First Isn't Always Best In New York's Medical-Marijuana Race

Jacob Redmond

Well-Known Member
Competition is heating up among companies jockeying for one of the state's five medical-marijuana licenses. But for some, being an early adopter in New York, with its restrictive medical-marijuana law, isn't worth the financial risk.

GrowOp, a unit of publicly traded TerraTech, considered applying for a New York license, but shareholders pushed to prioritize licensing in Nevada instead, citing legal standards that promised a larger patient base and lower infrastructure costs in the desert. The company had looked at purchasing a cultivation site and recruiting staff in New York until last Wednesday, when Terra-Tech CEO Derek Peterson announced the Irvine, Calif.-based company wouldn't be bidding.

"Putting together a team is not difficult for us, but we want to make sure we're utilizing our assets and capital for the most advantageous purposes," Mr. Peterson said.
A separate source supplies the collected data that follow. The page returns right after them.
/-! ## State.logAt -/

@[simp] theorem State.logAt_cores (s : State) (t : Word) (cls sev : Byte) (unit code aux : Nat) (addr : Word) : (s.logAt t cls sev unit code aux addr).cores = s.cores := rfl
@[simp] theorem State.logAt_sheds (s : State) (t : Word) (cls sev : Byte) (unit code aux : Nat) (addr : Word) : (s.logAt t cls sev unit code aux addr).sheds = s.sheds := rfl
@[simp] theorem State.logAt_mem (s : State) (t : Word) (cls sev : Byte) (unit code aux : Nat) (addr : Word) : (s.logAt t cls sev unit code aux addr).mem = s.mem := rfl
@[simp] theorem State.logAt_refChg (s : State) (t : Word) (cls sev : Byte) (unit code aux : Nat) (addr : Word) : (s.logAt t cls sev unit code aux addr).refChg = s.refChg := rfl
@[simp] theorem State.logAt_l1d (s : State) (t : Word) (cls sev : Byte) (unit code aux : Nat) (addr : Word) : (s.logAt t cls sev unit code aux addr).l1d = s.l1d := rfl
@[simp] theorem State.logAt_l1i (s : State) (t : Word) (cls sev : Byte) (unit code aux : Nat) (addr : Word) : (s.logAt t cls sev unit code aux addr).l1i = s.l1i := rfl
@[simp] theorem State.logAt_yardA (s : State) (t : Word) (cls sev : Byte) (unit code aux : Nat) (addr : Word) : (s.logAt t cls sev unit code aux addr).yardA = s.yardA := rfl
@[simp] theorem State.logAt_yardB (s : State) (t : Word) (cls sev : Byte) (unit code aux : Nat) (addr : Word) : (s.logAt t cls sev unit code aux addr).yardB = s.yardB := rfl
@[simp] theorem State.logAt_segCounter (s : State) (t : Word) (cls sev : Byte) (unit code aux : Nat) (addr : Word) : (s.logAt t cls sev unit code aux addr).segCounter = s.segCounter := rfl
@[simp] theorem State.logAt_segments (s : State) (t : Word) (cls sev : Byte) (unit code aux : Nat) (addr : Word) : (s.logAt t cls sev unit code aux addr).segments = s.segments := rfl
@[simp] theorem State.logAt_sessions (s : State) (t : Word) (cls sev : Byte) (unit code aux : Nat) (addr : Word) : (s.logAt t cls sev unit code aux addr).sessions = s.sessions := rfl
@[simp] theorem State.logAt_sqs (s : State) (t : Word) (cls sev : Byte) (unit code aux : Nat) (addr : Word) : (s.logAt t cls sev unit code aux addr).sqs = s.sqs := rfl
@[simp] theorem State.logAt_cqs (s : State) (t : Word) (cls sev : Byte) (unit code aux : Nat) (addr : Word) : (s.logAt t cls sev unit code aux addr).cqs = s.cqs := rfl
@[simp] theorem State.logAt_qerr (s : State) (t : Word) (cls sev : Byte) (unit code aux : Nat) (addr : Word) : (s.logAt t cls sev unit code aux addr).qerr = s.qerr := rfl
@[simp] theorem State.logAt_qen (s : State) (t : Word) (cls sev : Byte) (unit code aux : Nat) (addr : Word) : (s.logAt t cls sev unit code aux addr).qen = s.qen := rfl
@[simp] theorem State.logAt_d3hot (s : State) (t : Word) (cls sev : Byte) (unit code aux : Nat) (addr : Word) : (s.logAt t cls sev unit code aux addr).d3hot = s.d3hot := rfl
@[simp] theorem State.logAt_mbvec (s : State) (t : Word) (cls sev : Byte) (unit code aux : Nat) (addr : Word) : (s.logAt t cls sev unit code aux addr).mbvec = s.mbvec := rfl
@[simp] theorem State.logAt_msix (s : State) (t : Word) (cls sev : Byte) (unit code aux : Nat) (addr : Word) : (s.logAt t cls sev unit code aux addr).msix = s.msix := rfl
@[simp] theorem State.logAt_lastSq (s : State) (t : Word) (cls sev : Byte) (unit code aux : Nat) (addr : Word) : (s.logAt t cls sev unit code aux addr).lastSq = s.lastSq := rfl
@[simp] theorem State.logAt_requests (s : State) (t : Word) (cls sev : Byte) (unit code aux : Nat) (addr : Word) : (s.logAt t cls sev unit code aux addr).requests = s.requests := rfl
@[simp] theorem State.logAt_nextReq (s : State) (t : Word) (cls sev : Byte) (unit code aux : Nat) (addr : Word) : (s.logAt t cls sev unit code aux addr).nextReq = s.nextReq := rfl
@[simp] theorem State.logAt_nextOrder (s : State) (t : Word) (cls sev : Byte) (unit code aux : Nat) (addr : Word) : (s.logAt t cls sev unit code aux addr).nextOrder = s.nextOrder := rfl
@[simp] theorem State.logAt_outcomes (s : State) (t : Word) (cls sev : Byte) (unit code aux : Nat) (addr : Word) : (s.logAt t cls sev unit code aux addr).outcomes = s.outcomes := rfl
@[simp] theorem State.logAt_dispatch (s : State) (t : Word) (cls sev : Byte) (unit code aux : Nat) (addr : Word) : (s.logAt t cls sev unit code aux addr).dispatch = s.dispatch := rfl
@[simp] theorem State.logAt_mailboxes (s : State) (t : Word) (cls sev : Byte) (unit code aux : Nat) (addr : Word) : (s.logAt t cls sev unit code aux addr).mailboxes = s.mailboxes := rfl
@[simp] theorem State.logAt_nextRing (s : State) (t : Word) (cls sev : Byte) (unit code aux : Nat) (addr : Word) : (s.logAt t cls sev unit code aux addr).nextRing = s.nextRing := rfl
@[simp] theorem State.logAt_ports (s : State) (t : Word) (cls sev : Byte) (unit code aux : Nat) (addr : Word) : (s.logAt t cls sev unit code aux addr).ports = s.ports := rfl
@[simp] theorem State.logAt_streamA (s : State) (t : Word) (cls sev : Byte) (unit code aux : Nat) (addr : Word) : (s.logAt t cls sev unit code aux addr).streamA = s.streamA := rfl
@[simp] theorem State.logAt_streamB (s : State) (t : Word) (cls sev : Byte) (unit code aux : Nat) (addr : Word) : (s.logAt t cls sev unit code aux addr).streamB = s.streamB := rfl
@[simp] theorem State.logAt_pins (s : State) (t : Word) (cls sev : Byte) (unit code aux : Nat) (addr : Word) : (s.logAt t cls sev unit code aux addr).pins = s.pins := rfl
@[simp] theorem State.logAt_timer (s : State) (t : Word) (cls sev : Byte) (unit code aux : Nat) (addr : Word) : (s.logAt t cls sev unit code aux addr).timer = s.timer := rfl
@[simp] theorem State.logAt_fresh (s : State) (t : Word) (cls sev : Byte) (unit code aux : Nat) (addr : Word) : (s.logAt t cls sev unit code aux addr).fresh = s.fresh := rfl
@[simp] theorem State.logAt_pending (s : State) (t : Word) (cls sev : Byte) (unit code aux : Nat) (addr : Word) : (s.logAt t cls sev unit code aux addr).pending = s.pending := rfl

/-! ## State.log -/

@[simp] theorem State.log_cores (s : State) (cls sev : Byte) (unit code aux : Nat) (addr : Word) : (s.log cls sev unit code aux addr).cores = s.cores := rfl
@[simp] theorem State.log_sheds (s : State) (cls sev : Byte) (unit code aux : Nat) (addr : Word) : (s.log cls sev unit code aux addr).sheds = s.sheds := rfl
@[simp] theorem State.log_mem (s : State) (cls sev : Byte) (unit code aux : Nat) (addr : Word) : (s.log cls sev unit code aux addr).mem = s.mem := rfl
@[simp] theorem State.log_refChg (s : State) (cls sev : Byte) (unit code aux : Nat) (addr : Word) : (s.log cls sev unit code aux addr).refChg = s.refChg := rfl
@[simp] theorem State.log_l1d (s : State) (cls sev : Byte) (unit code aux : Nat) (addr : Word) : (s.log cls sev unit code aux addr).l1d = s.l1d := rfl
@[simp] theorem State.log_l1i (s : State) (cls sev : Byte) (unit code aux : Nat) (addr : Word) : (s.log cls sev unit code aux addr).l1i = s.l1i := rfl
@[simp] theorem State.log_yardA (s : State) (cls sev : Byte) (unit code aux : Nat) (addr : Word) : (s.log cls sev unit code aux addr).yardA = s.yardA := rfl
@[simp] theorem State.log_yardB (s : State) (cls sev : Byte) (unit code aux : Nat) (addr : Word) : (s.log cls sev unit code aux addr).yardB = s.yardB := rfl
@[simp] theorem State.log_segCounter (s : State) (cls sev : Byte) (unit code aux : Nat) (addr : Word) : (s.log cls sev unit code aux addr).segCounter = s.segCounter := rfl
@[simp] theorem State.log_segments (s : State) (cls sev : Byte) (unit code aux : Nat) (addr : Word) : (s.log cls sev unit code aux addr).segments = s.segments := rfl
@[simp] theorem State.log_sessions (s : State) (cls sev : Byte) (unit code aux : Nat) (addr : Word) : (s.log cls sev unit code aux addr).sessions = s.sessions := rfl
@[simp] theorem State.log_sqs (s : State) (cls sev : Byte) (unit code aux : Nat) (addr : Word) : (s.log cls sev unit code aux addr).sqs = s.sqs := rfl
@[simp] theorem State.log_cqs (s : State) (cls sev : Byte) (unit code aux : Nat) (addr : Word) : (s.log cls sev unit code aux addr).cqs = s.cqs := rfl
@[simp] theorem State.log_qerr (s : State) (cls sev : Byte) (unit code aux : Nat) (addr : Word) : (s.log cls sev unit code aux addr).qerr = s.qerr := rfl
@[simp] theorem State.log_qen (s : State) (cls sev : Byte) (unit code aux : Nat) (addr : Word) : (s.log cls sev unit code aux addr).qen = s.qen := rfl
@[simp] theorem State.log_d3hot (s : State) (cls sev : Byte) (unit code aux : Nat) (addr : Word) : (s.log cls sev unit code aux addr).d3hot = s.d3hot := rfl
@[simp] theorem State.log_mbvec (s : State) (cls sev : Byte) (unit code aux : Nat) (addr : Word) : (s.log cls sev unit code aux addr).mbvec = s.mbvec := rfl
@[simp] theorem State.log_msix (s : State) (cls sev : Byte) (unit code aux : Nat) (addr : Word) : (s.log cls sev unit code aux addr).msix = s.msix := rfl
@[simp] theorem State.log_lastSq (s : State) (cls sev : Byte) (unit code aux : Nat) (addr : Word) : (s.log cls sev unit code aux addr).lastSq = s.lastSq := rfl
@[simp] theorem State.log_requests (s : State) (cls sev : Byte) (unit code aux : Nat) (addr : Word) : (s.log cls sev unit code aux addr).requests = s.requests := rfl
@[simp] theorem State.log_nextReq (s : State) (cls sev : Byte) (unit code aux : Nat) (addr : Word) : (s.log cls sev unit code aux addr).nextReq = s.nextReq := rfl
@[simp] theorem State.log_nextOrder (s : State) (cls sev : Byte) (unit code aux : Nat) (addr : Word) : (s.log cls sev unit code aux addr).nextOrder = s.nextOrder := rfl
@[simp] theorem State.log_outcomes (s : State) (cls sev : Byte) (unit code aux : Nat) (addr : Word) : (s.log cls sev unit code aux addr).outcomes = s.outcomes := rfl
@[simp] theorem State.log_dispatch (s : State) (cls sev : Byte) (unit code aux : Nat) (addr : Word) : (s.log cls sev unit code aux addr).dispatch = s.dispatch := rfl
@[simp] theorem State.log_mailboxes (s : State) (cls sev : Byte) (unit code aux : Nat) (addr : Word) : (s.log cls sev unit code aux addr).mailboxes = s.mailboxes := rfl
@[simp] theorem State.log_nextRing (s : State) (cls sev : Byte) (unit code aux : Nat) (addr : Word) : (s.log cls sev unit code aux addr).nextRing = s.nextRing := rfl
@[simp] theorem State.log_ports (s : State) (cls sev : Byte) (unit code aux : Nat) (addr : Word) : (s.log cls sev unit code aux addr).ports = s.ports := rfl
@[simp] theorem State.log_streamA (s : State) (cls sev : Byte) (unit code aux : Nat) (addr : Word) : (s.log cls sev unit code aux addr).streamA = s.streamA := rfl
@[simp] theorem State.log_streamB (s : State) (cls sev : Byte) (unit code aux : Nat) (addr : Word) : (s.log cls sev unit code aux addr).streamB = s.streamB := rfl
@[simp] theorem State.log_pins (s : State) (cls sev : Byte) (unit code aux : Nat) (addr : Word) : (s.log cls sev unit code aux addr).pins = s.pins := rfl
@[simp] theorem State.log_timer (s : State) (cls sev : Byte) (unit code aux : Nat) (addr : Word) : (s.log cls sev unit code aux addr).timer = s.timer := rfl
@[simp] theorem State.log_fresh (s : State) (cls sev : Byte) (unit code aux : Nat) (addr : Word) : (s.log cls sev unit code aux addr).fresh = s.fresh := rfl
@[simp] theorem State.log_pending (s : State) (cls sev : Byte) (unit code aux : Nat) (addr : Word) : (s.log cls sev unit code aux addr).pending = s.pending := rfl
At first, he feared New York would restrict public companies from getting a license. But even after it was clear public companies were welcome, Mr. Peterson wasn't sure that applying early in New York would provide a good return on his shareholders' investment.

Nevada permits marijuana treatment for a broader range of conditions than New York, as well as patient reciprocity; cannabis-cardholders from other states can use them in Nevada. Unlike New York, the state also allows the sale of the whole cannabis flower rather than only pills and oils.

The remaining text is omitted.